YOUR GOAL —
Going down the data below, set down exactly the line with "def execLpfV4D (d" and each line after it through the line with "def execLpfV14D (d"; no other lines.

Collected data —

-- ==== Sys2Proof/Machine/VerticalDual.lean ====
section
/-! DEFINITION. The dual commands, vertical edge (46_commands.md R204 to R207): each the
common execution rule R190 at its own width. -/

namespace Sys2Proof.Machine

/-- `LPF.V4D` (R204): the 4-wide filter across a vertical edge, two adjacent segments. -/
def execLpfV4D (d : Depth) (base : Nat) (stride : Int) (p q : Params) (s : State) :
    Host.Outcome State Fault Refusal :=
  runCommand (dualCmd .w4 .vertical d base stride p q) s

/-- `LPF.V6D` (R205): the 6-wide filter across a vertical edge, two adjacent segments. -/
def execLpfV6D (d : Depth) (base : Nat) (stride : Int) (p q : Params) (s : State) :
    Host.Outcome State Fault Refusal :=
  runCommand (dualCmd .w6 .vertical d base stride p q) s

/-- `LPF.V8D` (R206): the 8-wide filter across a vertical edge, two adjacent segments. -/
def execLpfV8D (d : Depth) (base : Nat) (stride : Int) (p q : Params) (s : State) :
    Host.Outcome State Fault Refusal :=
  runCommand (dualCmd .w8 .vertical d base stride p q) s

/-- `LPF.V14D` (R207): the 14-wide filter across a vertical edge, two adjacent segments. -/
def execLpfV14D (d : Depth) (base : Nat) (stride : Int) (p q : Params) (s : State) :
    Host.Outcome State Fault Refusal :=
  runCommand (dualCmd .w14 .vertical d base stride p q) s

end Sys2Proof.Machine
end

SOLUTION —
def execLpfV4D (d : Depth) (base : Nat) (stride : Int) (p q : Params) (s : State) :
    Host.Outcome State Fault Refusal :=
  runCommand (dualCmd .w4 .vertical d base stride p q) s

/-- `LPF.V6D` (R205): the 6-wide filter across a vertical edge, two adjacent segments. -/
def execLpfV6D (d : Depth) (base : Nat) (stride : Int) (p q : Params) (s : State) :
    Host.Outcome State Fault Refusal :=
  runCommand (dualCmd .w6 .vertical d base stride p q) s

/-- `LPF.V8D` (R206): the 8-wide filter across a vertical edge, two adjacent segments. -/
def execLpfV8D (d : Depth) (base : Nat) (stride : Int) (p q : Params) (s : State) :
    Host.Outcome State Fault Refusal :=
  runCommand (dualCmd .w8 .vertical d base stride p q) s

/-- `LPF.V14D` (R207): the 14-wide filter across a vertical edge, two adjacent segments. -/
def execLpfV14D (d : Depth) (base : Nat) (stride : Int) (p q : Params) (s : State) :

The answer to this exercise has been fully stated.